[Source material — start]
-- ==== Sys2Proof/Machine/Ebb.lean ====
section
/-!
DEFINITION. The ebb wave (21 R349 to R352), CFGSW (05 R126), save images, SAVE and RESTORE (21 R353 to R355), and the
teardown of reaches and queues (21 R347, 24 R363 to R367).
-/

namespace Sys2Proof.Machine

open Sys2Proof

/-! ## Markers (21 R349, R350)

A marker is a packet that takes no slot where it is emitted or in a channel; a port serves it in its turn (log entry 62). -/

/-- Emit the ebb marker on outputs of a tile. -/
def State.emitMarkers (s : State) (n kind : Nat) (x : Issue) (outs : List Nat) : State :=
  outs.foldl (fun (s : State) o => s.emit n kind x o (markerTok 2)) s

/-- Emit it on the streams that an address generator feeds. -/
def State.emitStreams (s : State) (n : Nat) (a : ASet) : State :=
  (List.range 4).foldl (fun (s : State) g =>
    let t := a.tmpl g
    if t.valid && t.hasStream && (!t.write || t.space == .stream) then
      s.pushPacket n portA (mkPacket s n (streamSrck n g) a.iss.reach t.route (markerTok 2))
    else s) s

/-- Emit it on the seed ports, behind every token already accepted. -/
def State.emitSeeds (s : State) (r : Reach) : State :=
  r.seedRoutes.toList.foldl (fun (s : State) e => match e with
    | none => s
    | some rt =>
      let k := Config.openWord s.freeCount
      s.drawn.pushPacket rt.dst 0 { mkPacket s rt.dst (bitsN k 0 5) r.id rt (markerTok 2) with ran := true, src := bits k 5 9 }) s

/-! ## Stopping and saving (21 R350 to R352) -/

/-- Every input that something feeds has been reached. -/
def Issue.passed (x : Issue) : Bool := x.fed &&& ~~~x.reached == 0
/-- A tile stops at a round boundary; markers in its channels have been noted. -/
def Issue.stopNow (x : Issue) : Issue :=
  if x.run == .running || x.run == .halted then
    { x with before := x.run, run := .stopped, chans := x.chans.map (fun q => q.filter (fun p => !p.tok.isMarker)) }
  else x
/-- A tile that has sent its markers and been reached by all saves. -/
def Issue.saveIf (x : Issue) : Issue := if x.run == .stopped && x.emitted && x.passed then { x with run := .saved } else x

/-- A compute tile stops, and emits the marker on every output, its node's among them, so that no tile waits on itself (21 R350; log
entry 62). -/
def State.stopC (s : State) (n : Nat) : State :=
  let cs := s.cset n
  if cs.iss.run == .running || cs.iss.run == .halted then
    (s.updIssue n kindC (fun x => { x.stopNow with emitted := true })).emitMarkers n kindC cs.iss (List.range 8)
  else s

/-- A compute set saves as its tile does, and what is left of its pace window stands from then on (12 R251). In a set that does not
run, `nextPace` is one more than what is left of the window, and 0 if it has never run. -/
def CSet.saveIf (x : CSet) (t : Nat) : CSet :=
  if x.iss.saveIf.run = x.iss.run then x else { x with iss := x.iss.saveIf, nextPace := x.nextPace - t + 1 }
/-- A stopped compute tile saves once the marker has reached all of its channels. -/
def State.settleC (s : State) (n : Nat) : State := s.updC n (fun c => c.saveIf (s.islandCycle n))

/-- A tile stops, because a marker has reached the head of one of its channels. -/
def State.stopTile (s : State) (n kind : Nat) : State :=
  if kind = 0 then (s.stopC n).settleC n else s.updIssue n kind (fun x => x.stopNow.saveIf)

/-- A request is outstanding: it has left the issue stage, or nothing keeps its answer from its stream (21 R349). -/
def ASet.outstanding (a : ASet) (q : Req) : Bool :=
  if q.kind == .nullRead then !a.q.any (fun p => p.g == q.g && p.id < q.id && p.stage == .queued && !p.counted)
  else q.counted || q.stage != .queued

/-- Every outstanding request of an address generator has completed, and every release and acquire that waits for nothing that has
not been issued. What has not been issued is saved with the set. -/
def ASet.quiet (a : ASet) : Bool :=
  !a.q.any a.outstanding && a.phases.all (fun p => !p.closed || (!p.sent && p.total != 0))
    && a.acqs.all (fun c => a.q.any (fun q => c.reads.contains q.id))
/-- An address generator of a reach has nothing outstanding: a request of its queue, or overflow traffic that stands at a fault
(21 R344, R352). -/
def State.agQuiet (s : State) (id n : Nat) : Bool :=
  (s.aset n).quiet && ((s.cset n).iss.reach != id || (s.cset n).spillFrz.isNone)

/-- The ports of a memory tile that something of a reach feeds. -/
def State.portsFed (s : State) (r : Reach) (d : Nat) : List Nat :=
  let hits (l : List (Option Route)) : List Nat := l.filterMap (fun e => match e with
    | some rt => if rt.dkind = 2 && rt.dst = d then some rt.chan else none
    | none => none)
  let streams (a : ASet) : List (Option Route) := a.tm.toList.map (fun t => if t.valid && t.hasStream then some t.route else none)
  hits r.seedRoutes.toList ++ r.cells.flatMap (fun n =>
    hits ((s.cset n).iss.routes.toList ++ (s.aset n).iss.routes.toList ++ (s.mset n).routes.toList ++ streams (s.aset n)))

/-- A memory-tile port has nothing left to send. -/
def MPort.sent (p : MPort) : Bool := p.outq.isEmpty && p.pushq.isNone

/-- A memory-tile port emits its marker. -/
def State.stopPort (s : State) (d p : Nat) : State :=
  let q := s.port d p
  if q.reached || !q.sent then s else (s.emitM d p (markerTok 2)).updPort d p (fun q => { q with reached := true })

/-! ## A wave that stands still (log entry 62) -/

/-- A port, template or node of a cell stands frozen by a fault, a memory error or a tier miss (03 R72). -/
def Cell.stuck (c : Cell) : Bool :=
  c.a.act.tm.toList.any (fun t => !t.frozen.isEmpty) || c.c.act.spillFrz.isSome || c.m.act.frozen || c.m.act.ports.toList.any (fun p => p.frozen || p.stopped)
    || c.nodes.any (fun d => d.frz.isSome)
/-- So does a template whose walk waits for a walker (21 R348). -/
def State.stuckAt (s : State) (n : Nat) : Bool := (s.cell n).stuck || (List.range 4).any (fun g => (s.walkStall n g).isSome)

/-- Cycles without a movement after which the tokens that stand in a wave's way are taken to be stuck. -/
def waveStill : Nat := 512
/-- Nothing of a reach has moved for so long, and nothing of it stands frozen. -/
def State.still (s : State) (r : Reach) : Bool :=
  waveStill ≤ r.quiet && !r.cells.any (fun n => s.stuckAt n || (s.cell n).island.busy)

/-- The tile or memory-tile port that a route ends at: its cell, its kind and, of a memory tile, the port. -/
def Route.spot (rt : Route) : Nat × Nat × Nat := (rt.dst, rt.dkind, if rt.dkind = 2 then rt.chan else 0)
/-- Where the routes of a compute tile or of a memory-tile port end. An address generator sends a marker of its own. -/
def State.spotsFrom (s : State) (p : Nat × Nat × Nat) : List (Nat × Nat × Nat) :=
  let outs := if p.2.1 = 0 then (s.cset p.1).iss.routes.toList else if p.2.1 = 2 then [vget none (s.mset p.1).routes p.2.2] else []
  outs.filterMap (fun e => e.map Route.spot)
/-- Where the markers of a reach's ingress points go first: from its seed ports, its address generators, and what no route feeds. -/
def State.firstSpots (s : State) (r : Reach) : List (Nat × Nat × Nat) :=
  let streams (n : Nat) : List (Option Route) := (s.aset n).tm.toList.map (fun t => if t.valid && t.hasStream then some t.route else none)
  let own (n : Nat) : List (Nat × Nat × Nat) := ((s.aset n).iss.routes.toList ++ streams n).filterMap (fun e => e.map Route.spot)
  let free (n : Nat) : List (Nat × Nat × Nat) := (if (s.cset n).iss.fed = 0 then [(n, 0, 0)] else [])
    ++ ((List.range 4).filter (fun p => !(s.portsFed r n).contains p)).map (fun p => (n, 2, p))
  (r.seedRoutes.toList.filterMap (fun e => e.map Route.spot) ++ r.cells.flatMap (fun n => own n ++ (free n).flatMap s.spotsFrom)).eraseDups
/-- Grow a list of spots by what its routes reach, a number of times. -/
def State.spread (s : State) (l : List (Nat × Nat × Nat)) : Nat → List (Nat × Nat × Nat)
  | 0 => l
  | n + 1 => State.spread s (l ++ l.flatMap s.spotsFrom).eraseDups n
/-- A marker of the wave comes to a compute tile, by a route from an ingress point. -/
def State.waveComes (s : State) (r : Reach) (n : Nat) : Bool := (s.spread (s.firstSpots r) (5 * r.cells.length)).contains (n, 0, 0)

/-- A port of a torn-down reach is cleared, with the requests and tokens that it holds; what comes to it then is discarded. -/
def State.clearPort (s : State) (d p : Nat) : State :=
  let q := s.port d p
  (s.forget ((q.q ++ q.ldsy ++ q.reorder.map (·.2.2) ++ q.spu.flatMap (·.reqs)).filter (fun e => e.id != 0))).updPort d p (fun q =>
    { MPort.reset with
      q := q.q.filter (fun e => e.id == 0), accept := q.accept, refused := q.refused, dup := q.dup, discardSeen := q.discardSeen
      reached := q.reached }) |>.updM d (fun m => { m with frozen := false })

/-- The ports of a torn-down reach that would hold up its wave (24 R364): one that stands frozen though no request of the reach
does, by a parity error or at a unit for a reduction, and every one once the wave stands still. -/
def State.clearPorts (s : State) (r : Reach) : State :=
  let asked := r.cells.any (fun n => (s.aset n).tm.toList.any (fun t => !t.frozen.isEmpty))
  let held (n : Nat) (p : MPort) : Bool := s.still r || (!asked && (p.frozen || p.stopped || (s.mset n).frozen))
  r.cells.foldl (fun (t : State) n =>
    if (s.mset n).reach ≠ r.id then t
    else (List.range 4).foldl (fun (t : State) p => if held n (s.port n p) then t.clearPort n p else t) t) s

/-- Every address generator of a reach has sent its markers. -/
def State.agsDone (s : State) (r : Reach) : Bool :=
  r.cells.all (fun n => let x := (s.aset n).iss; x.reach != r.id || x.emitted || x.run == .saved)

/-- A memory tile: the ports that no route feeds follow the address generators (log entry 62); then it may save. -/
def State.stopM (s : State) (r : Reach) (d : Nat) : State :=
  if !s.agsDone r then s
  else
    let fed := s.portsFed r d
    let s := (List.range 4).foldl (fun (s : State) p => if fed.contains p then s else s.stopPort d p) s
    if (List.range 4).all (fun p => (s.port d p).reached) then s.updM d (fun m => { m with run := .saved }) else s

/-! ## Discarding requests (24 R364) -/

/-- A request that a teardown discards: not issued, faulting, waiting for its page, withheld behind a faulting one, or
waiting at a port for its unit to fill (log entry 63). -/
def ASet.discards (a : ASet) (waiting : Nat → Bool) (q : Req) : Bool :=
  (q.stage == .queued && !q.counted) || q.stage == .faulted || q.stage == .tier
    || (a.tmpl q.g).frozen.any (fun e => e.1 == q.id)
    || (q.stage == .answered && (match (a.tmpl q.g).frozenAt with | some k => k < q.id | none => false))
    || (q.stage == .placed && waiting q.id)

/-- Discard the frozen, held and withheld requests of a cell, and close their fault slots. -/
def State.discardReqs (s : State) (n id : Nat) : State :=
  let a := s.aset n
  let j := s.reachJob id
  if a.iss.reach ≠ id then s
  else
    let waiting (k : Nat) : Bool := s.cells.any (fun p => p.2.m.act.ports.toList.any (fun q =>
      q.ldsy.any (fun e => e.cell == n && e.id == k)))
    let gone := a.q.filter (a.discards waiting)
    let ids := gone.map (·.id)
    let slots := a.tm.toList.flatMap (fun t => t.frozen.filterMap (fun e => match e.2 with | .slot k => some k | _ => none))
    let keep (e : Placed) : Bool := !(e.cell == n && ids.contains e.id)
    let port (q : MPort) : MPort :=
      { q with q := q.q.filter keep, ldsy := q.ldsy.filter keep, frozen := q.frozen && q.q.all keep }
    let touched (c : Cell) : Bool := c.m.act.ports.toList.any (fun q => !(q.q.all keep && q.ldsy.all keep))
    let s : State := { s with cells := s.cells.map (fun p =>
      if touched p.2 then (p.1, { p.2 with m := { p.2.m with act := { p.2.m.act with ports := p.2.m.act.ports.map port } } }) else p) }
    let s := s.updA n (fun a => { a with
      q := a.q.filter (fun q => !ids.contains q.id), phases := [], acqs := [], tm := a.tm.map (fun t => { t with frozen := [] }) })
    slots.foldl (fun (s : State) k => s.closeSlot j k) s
[Source material — finish]
## [Task description]
Beginning with the line that has "e.1 == q.id)" and ending with the line that has "let s : State", set down the lines above exactly and include no others.

## [Expected answer]
    || (a.tmpl q.g).frozen.any (fun e => e.1 == q.id)
    || (q.stage == .answered && (match (a.tmpl q.g).frozenAt with | some k => k < q.id | none => false))
    || (q.stage == .placed && waiting q.id)

/-- Discard the frozen, held and withheld requests of a cell, and close their fault slots. -/
def State.discardReqs (s : State) (n id : Nat) : State :=
  let a := s.aset n
  let j := s.reachJob id
  if a.iss.reach ≠ id then s
  else
    let waiting (k : Nat) : Bool := s.cells.any (fun p => p.2.m.act.ports.toList.any (fun q =>
      q.ldsy.any (fun e => e.cell == n && e.id == k)))
    let gone := a.q.filter (a.discards waiting)
    let ids := gone.map (·.id)
    let slots := a.tm.toList.flatMap (fun t => t.frozen.filterMap (fun e => match e.2 with | .slot k => some k | _ => none))
    let keep (e : Placed) : Bool := !(e.cell == n && ids.contains e.id)
    let port (q : MPort) : MPort :=
      { q with q := q.q.filter keep, ldsy := q.ldsy.filter keep, frozen := q.frozen && q.q.all keep }
    let touched (c : Cell) : Bool := c.m.act.ports.toList.any (fun q => !(q.q.all keep && q.ldsy.all keep))
    let s : State := { s with cells := s.cells.map (fun p =>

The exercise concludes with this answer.